如何確定哪些特徵位於基因組的特定位置

我有興趣確定哪些特徵（即基因/ cds）位於基因組的特定位置。例如，哪個基因（如果有的話）包含2,000,000個位置。我知道如何通過for循環完成此操作，並循環遍歷基因組中的每個功能（下面包含的代碼），但這是我想要做數百萬次隨機化研究的一部分，這將花費比我想要的要長得多。如何確定哪些特徵位於基因組的特定位置

代碼下面包括了什麼，我試圖做更具體的例子：

from Bio import SeqIO 
import random 
GenomeSeq = SeqIO.read(open("reference_sequence.gbk", "r"), "genbank") 

interesting_position = random.randint(0, len(GenomeSeq)) 

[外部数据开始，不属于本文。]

/-- The three forms of R73 and the illegal value. -/
theorem byteEnable_cases (be : BitVec 2) : be = 3#2 ∨ be = 2#2 ∨ be = 1#2 ∨ be = 0#2 := by
  revert be
  decide

/-- The form of a write is its byte enables (R73), and there is none for `be = 00`. -/
theorem decodeWrite_ok_iff {be : BitVec 2} {a : Addr} {v : Word} {i : Instr} :
    decodeWrite be a v = .ok i ↔
      (be = 3#2 ∧ i = .write16Word a v) ∨ (be = 2#2 ∧ i = .write16HighByteOnly a v) ∨
        (be = 1#2 ∧ i = .write16LowByteOnly a v) := by
  obtain rfl | rfl | rfl | rfl := byteEnable_cases be <;> simp [decodeWrite, eq_comm]

/-! ## Encoding and decoding -/

/-- A word of the write kind at an even address has the form its byte enables select, whatever they are. -/
theorem decode_busReq_write16 (be : BitVec 2) {a : Addr} (v : Word) (he : isEven a = true) :
    decode (busReq 1#3 be a v) = decodeWrite be a v := by
  rw [decode_kind_write16 (kindField_busReq ..), beField_busReq, addrField_busReq, dataField_busReq, if_pos he]

/-- Settles O33: the fields of a composed word are the ones it was composed of, and the equation of its kind reads them. -/
theorem decodeOfEncode : Obligations.DecodeOfEncode := by
  intro i he
  cases i with
  | read16 a =>
    have heven : isEven a = true := he
    rw [encode, decode_kind_read16 (kindField_busReq ..), addrField_busReq, if_pos heven]
  | write16Word a v => exact decode_busReq_write16 3#2 v he
  | write16HighByteOnly a v => exact decode_busReq_write16 2#2 v he
  | write16LowByteOnly a v => exact decode_busReq_write16 1#2 v he
  | cruRead c => rw [encode, decode_kind_cruRead (kindField_busReq ..), addrField_busReq]
  | cruWrite c v => rw [encode, decode_kind_cruWrite (kindField_busReq ..), addrField_busReq, dataField_busReq]
  | reset => exact decode_kind_reset (kindField_busReq ..)

/-! ## Reserved words -/

/-- `addr[0]` is bit 16 of the word (R71). -/
theorem isEven_addrField (w : BusReq) : isEven (addrField w) = !w.getLsbD 16 := by
  simp [isEven, addrField]

theorem exists_decodeWrite_ok_iff {be : BitVec 2} {a : Addr} {v : Word} :
    (∃ i, decodeWrite be a v = .ok i) ↔ be ≠ 0#2 := by
  obtain rfl | rfl | rfl | rfl := byteEnable_cases be <;> simp [decodeWrite]

/-- Settles O34: the equation of each kind names the words of that kind that are refused. -/
theorem reservedWordsAreExactlyRefused : Obligations.ReservedWordsAreExactlyRefused := by
  intro w
  obtain hk | hk | hk | hk | hk | hk := kind_cases (kindField w)
  · rw [decode_kind_read16 hk, isEven_addrField]
    cases w.getLsbD 16 <;> simp [hk]
  · rw [decode_kind_write16 hk, isEven_addrField]
    cases w.getLsbD 16 <;> simp [hk, exists_decodeWrite_ok_iff]
  · simp [decode_kind_cruRead hk, hk]
  · simp [decode_kind_cruWrite hk, hk]
  · simp [decode_kind_reset hk, hk]
  · simp [decode_kind_reserved hk, hk]
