/-- What an exception return from the frame at `frame` leaves (spec 60 R238), with `cycles` in all; `others` are the registers
written before it. -/
abbrev returnResult (s : State) (others : List Reg) (frame : Word) (cycles : Nat) (t : State) : Prop :=
  (t.x 0 = s.word (wordAddr frame 0) ∧ t.x 1 = s.word (wordAddr frame 1) ∧ t.x 2 = s.word (wordAddr frame 2) ∧
    t.x 3 = s.word (wordAddr frame 3) ∧ t.x 12 = s.word (wordAddr frame 4) ∧ t.x 14 = s.word (wordAddr frame 5)) ∧
  t.x 13 = frame + 32#32 ∧
  t.cpu.pcReg = (s.word (wordAddr frame 6) &&& 0xFFFFFFFE#32) ||| 1#32 ∧ t.branchTaken = true ∧
  (t.cpu.flags.n = (s.word (wordAddr frame 7)).getLsbD 31 ∧ t.cpu.flags.z = (s.word (wordAddr frame 7)).getLsbD 30 ∧
    t.cpu.flags.c = (s.word (wordAddr frame 7)).getLsbD 29 ∧ t.cpu.flags.v = (s.word (wordAddr frame 7)).getLsbD 28) ∧
  t.cpu.mode = .thread ∧ t.cpu.primask = s.cpu.primask ∧ t.cpu.pending = s.cpu.pending ∧
  t.stepCycles = cycles ∧ keepsRegs s t ([0, 1, 2, 3, 12, 13, 14] ++ others) ∧ keepsBytes s t ∧
  t.exitFlag = s.exitFlag ∧ keepsLoop s t

/-! ### Classes of instructions -/

/-- The rows SYSTEM_EXT admits (spec 30 R79). -/
def isSystemRow : Instr → Bool
  | .cpsie => true
  | .cpsid => true
  | .mrs _ _ => true
  | .msr _ _ => true
  | .dsb => true
  | .dmb => true
  | .isb => true
  | .yield => true
  | .sev => true
  | _ => false

/-- The rows that are refused whatever SYSTEM_EXT is (spec 30 R79). -/
def isRefusedRow : Instr → Bool
  | .svc _ => true
  | .udf _ => true
  | .udfW _ _ => true
  | .wfe => true
  | .wfi => true
  | _ => false

/-- The instructions that access memory (spec 43, 44; BX only through an exception return). -/
def accessesMemory : Instr → Bool
  | .ldrLit _ _ => true
  | .strReg _ _ _ => true
  | .strhReg _ _ _ => true
  | .strbReg _ _ _ => true
  | .ldrsbReg _ _ _ => true
  | .ldrReg _ _ _ => true
  | .ldrhReg _ _ _ => true
  | .ldrbReg _ _ _ => true
  | .ldrshReg _ _ _ => true
  | .strImm _ _ _ => true
  | .ldrImm _ _ _ => true
  | .strbImm _ _ _ => true
  | .ldrbImm _ _ _ => true
  | .strhImm _ _ _ => true
  | .ldrhImm _ _ _ => true
  | .strSp _ _ => true
  | .ldrSp _ _ => true
  | .stm _ _ => true
  | .ldm _ _ => true
  | .push _ _ => true
  | .pop _ _ => true
  | .bx _ => true
  | _ => false

/-- The instructions that write N, Z, C and V (spec 10 R32). -/
def writesNZCV : Instr → Bool
  | .addsReg _ _ _ => true
  | .subsReg _ _ _ => true
  | .addsImm3 _ _ _ => true
  | .subsImm3 _ _ _ => true
  | .cmpImm _ _ => true
  | .addsImm8 _ _ => true
  | .subsImm8 _ _ => true
  | .adcs _ _ => true
  | .sbcs _ _ => true
  | .rsbs _ _ => true
  | .cmpReg _ _ => true
  | .cmn _ _ => true
  | .cmpHi _ _ => true
  | .msr r _ => r == .apsr || r == .iapsr || r == .eapsr || r == .xpsr
  | _ => false

/-- The shifts, which write N and Z, and C for an amount other than 0 (spec 10 R32). -/
def writesNZC : Instr → Bool
  | .lslsImm _ _ _ => true
  | .lsrsImm _ _ _ => true
  | .asrsImm _ _ _ => true
  | .lslsReg _ _ => true
  | .lsrsReg _ _ => true
  | .asrsReg _ _ => true
  | .rors _ _ => true
  | _ => false

/-- The instructions that write N and Z only (spec 10 R32). -/
def writesNZ : Instr → Bool
  | .movsImm _ _ => true
  | .ands _ _ => true
  | .eors _ _ => true
  | .orrs _ _ => true
  | .bics _ _ => true
  | .mvns _ _ => true
  | .muls _ _ => true
  | .tst _ _ => true
  | _ => false

/-- The value that BX or POP with PC branches through (spec 40 R107). -/
def branchValue (i : Instr) (s : State) : Option Word :=
  match i with
  | .bx rm => some (s.x rm)
  | .pop true list => some (s.word (wordAddr (s.x 13) (bitCount list)))
  | _ => none

/-- The instruction returns from an exception (spec 60 R237). -/
abbrev returnsFromException (i : Instr) (s : State) : Prop :=
  ∃ target, branchValue i s = some target ∧ target.extractLsb' 28 4 = 0xF#4

/-- The frame an exception return of the instruction pops: SP of BX, the raised SP of POP (spec 44 R158, 60 R238). -/
def returnFrame (i : Instr) (s : State) : Option Word :=
  match i with
  | .bx _ => some (s.x 13)
  | .pop true list => some (wordAddr (s.x 13) (bitCount list + 1))
  | _ => none

/-! ### Energy and cycles of a run, in exact arithmetic -/

/-- The energy a period's calls removed (spec 49 R211). -/
def Period.spent (p : Period) : Quantity := p.energyInstructions + p.energyBackup + p.energyRestore

/-- The energy all periods removed. -/
def Loop.spent (l : Loop) : Quantity := (l.periods.map Period.spent).sum

/-- The cycles a period accounts for (spec 49 R211). -/
def Period.cycles (p : Period) : Nat := p.instructionCycles + p.backupCycles + p.restoreCycles

/-- The cycles all periods account for. -/
def Loop.cycles (l : Loop) : Nat := (l.periods.map Period.cycles).sum

end Sys2Proof.Machine
end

for feature in GenomeSeq.features: # loop each position through whole genome 
    # In this particular case I'm interested in focusing on cds, but 
    # in others, I may be interested in other feature types? 
    if feature.type == "CDS": 
     if (feature.location._start.position <= interesting_position and 
      feature.location._end.position >= interesting_position): 
      try: 
       print feature.qualifiers['gene'] 
      except KeyError: 
       print feature

我想過做一個字典，對應於按鍵的基因內的每個位置，功能ID作爲值，作爲查找會比循環快，但它只是好像應該有辦法做到GenomeSeq[interestion_position].qualifiers['gene']

來源

2013-07-25 ded

類似'GenomeSeq [interesting_position] .features（）'，也許？ – verbsintransit

@verbsintransit是的，這將是偉大的，但它似乎沒有工作，我得到一個屬性錯誤（'str'對象沒有屬性'功能'）。這是否有用，或只是你想看到工作的東西？ – ded

我從來沒有用過BioPython，但我發現這個位於它的文檔中：http://biopython.org/wiki/SeqIO

from Bio import SeqIO 
handle = open("example.fasta", "rU") 
records = list(SeqIO.parse(handle, "fasta")) 
handle.close() 
print records[0].id #first record 
print records[-1].id #last record

這是你在找什麼？

來源

2013-07-25 21:06:57 sihrc

根據它們在fasta文件中的順序訪問不同的序列條目，而不是根據隨機位置確定特定的基因。 – ded

相當古老，但我會試一試。讓我們假設你要檢查點的隨機列表對於給定的基因組（和一些基因組不是一個固定的點的集合）：

from Bio import SeqIO 
import random 

GenomeSeq = SeqIO.read(open("sequence.gb", "r"), "genbank") 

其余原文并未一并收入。